Exercise: All lines from the one containing "n v).prom = s.prom := rfl" through the final line of the entries are to be written out verbatim; no other line is to be included.

START Data excerpts

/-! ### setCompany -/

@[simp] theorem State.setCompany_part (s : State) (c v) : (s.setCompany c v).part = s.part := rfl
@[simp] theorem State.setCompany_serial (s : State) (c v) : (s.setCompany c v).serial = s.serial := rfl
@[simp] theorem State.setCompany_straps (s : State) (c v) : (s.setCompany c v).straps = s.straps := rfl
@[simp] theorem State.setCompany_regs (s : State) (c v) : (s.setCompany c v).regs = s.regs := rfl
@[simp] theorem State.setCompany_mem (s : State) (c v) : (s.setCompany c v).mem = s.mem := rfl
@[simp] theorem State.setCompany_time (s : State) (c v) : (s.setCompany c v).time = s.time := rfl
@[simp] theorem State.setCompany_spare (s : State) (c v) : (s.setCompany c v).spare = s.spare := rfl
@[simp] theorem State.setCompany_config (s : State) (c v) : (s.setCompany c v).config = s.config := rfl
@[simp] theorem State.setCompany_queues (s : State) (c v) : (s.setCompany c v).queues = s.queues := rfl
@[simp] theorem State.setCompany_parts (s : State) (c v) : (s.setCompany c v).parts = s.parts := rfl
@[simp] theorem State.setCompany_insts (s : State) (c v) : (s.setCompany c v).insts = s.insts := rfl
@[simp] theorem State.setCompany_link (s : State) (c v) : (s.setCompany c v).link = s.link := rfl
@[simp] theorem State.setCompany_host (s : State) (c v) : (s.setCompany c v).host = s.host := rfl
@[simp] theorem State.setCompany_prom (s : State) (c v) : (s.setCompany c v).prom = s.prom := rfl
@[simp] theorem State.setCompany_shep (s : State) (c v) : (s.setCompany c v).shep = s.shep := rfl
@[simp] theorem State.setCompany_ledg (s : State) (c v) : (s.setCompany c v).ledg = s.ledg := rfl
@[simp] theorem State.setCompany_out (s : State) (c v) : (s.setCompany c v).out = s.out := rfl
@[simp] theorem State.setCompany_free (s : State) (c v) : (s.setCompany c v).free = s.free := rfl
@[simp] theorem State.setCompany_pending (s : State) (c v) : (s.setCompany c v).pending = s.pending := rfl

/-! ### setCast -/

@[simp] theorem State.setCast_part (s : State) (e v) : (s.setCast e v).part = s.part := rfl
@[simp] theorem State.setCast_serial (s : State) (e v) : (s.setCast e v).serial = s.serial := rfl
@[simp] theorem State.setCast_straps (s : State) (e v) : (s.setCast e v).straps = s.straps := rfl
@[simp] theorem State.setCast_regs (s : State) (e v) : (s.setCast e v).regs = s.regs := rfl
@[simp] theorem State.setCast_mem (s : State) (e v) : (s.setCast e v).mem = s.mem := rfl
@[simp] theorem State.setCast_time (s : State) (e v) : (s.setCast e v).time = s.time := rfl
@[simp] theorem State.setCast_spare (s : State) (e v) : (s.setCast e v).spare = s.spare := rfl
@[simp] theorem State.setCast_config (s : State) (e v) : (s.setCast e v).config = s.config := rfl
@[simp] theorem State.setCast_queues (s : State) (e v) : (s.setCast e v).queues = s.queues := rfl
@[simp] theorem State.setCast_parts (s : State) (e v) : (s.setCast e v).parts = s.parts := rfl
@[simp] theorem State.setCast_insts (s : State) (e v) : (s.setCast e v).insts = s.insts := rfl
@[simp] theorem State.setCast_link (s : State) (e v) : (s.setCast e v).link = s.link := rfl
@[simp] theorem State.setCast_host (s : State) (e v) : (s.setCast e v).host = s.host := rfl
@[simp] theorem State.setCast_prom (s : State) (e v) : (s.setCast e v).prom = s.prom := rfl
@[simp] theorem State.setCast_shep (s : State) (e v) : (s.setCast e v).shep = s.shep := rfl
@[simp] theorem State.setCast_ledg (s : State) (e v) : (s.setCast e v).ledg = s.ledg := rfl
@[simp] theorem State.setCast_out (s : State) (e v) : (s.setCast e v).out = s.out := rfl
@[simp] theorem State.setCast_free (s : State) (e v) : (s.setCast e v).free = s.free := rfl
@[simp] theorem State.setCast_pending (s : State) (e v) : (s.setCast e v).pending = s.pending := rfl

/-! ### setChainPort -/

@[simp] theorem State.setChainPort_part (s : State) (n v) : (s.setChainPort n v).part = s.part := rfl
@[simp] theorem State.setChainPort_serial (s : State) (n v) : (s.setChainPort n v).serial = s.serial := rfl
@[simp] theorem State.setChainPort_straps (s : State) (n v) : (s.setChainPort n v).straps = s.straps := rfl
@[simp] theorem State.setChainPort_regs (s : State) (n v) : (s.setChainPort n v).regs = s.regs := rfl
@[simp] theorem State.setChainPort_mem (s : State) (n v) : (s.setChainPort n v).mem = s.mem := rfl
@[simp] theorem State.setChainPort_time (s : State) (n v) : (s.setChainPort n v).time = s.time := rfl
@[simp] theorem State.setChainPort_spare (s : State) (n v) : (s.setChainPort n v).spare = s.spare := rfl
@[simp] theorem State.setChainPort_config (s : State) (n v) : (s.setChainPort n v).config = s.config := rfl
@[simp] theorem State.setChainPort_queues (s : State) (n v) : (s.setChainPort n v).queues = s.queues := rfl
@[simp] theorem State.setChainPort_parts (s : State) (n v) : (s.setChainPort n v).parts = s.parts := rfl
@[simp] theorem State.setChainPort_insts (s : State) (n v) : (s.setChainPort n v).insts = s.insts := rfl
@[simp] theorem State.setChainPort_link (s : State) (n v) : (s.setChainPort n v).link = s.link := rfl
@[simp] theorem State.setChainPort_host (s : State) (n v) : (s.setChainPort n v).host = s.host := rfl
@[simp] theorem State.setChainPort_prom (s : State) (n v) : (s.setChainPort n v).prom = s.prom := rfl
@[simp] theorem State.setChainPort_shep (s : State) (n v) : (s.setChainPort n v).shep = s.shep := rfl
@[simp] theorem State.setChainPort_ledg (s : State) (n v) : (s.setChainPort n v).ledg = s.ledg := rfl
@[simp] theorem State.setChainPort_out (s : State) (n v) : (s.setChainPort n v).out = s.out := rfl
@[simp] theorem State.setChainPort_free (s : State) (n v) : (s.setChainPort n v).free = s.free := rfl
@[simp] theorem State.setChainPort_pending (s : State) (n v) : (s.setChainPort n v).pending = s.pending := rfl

END Data excerpts

Reply:
@[simp] theorem State.setChainPort_prom (s : State) (n v) : (s.setChainPort n v).prom = s.prom := rfl
@[simp] theorem State.setChainPort_shep (s : State) (n v) : (s.setChainPort n v).shep = s.shep := rfl
@[simp] theorem State.setChainPort_ledg (s : State) (n v) : (s.setChainPort n v).ledg = s.ledg := rfl
@[simp] theorem State.setChainPort_out (s : State) (n v) : (s.setChainPort n v).out = s.out := rfl
@[simp] theorem State.setChainPort_free (s : State) (n v) : (s.setChainPort n v).free = s.free := rfl
@[simp] theorem State.setChainPort_pending (s : State) (n v) : (s.setChainPort n v).pending = s.pending := rfl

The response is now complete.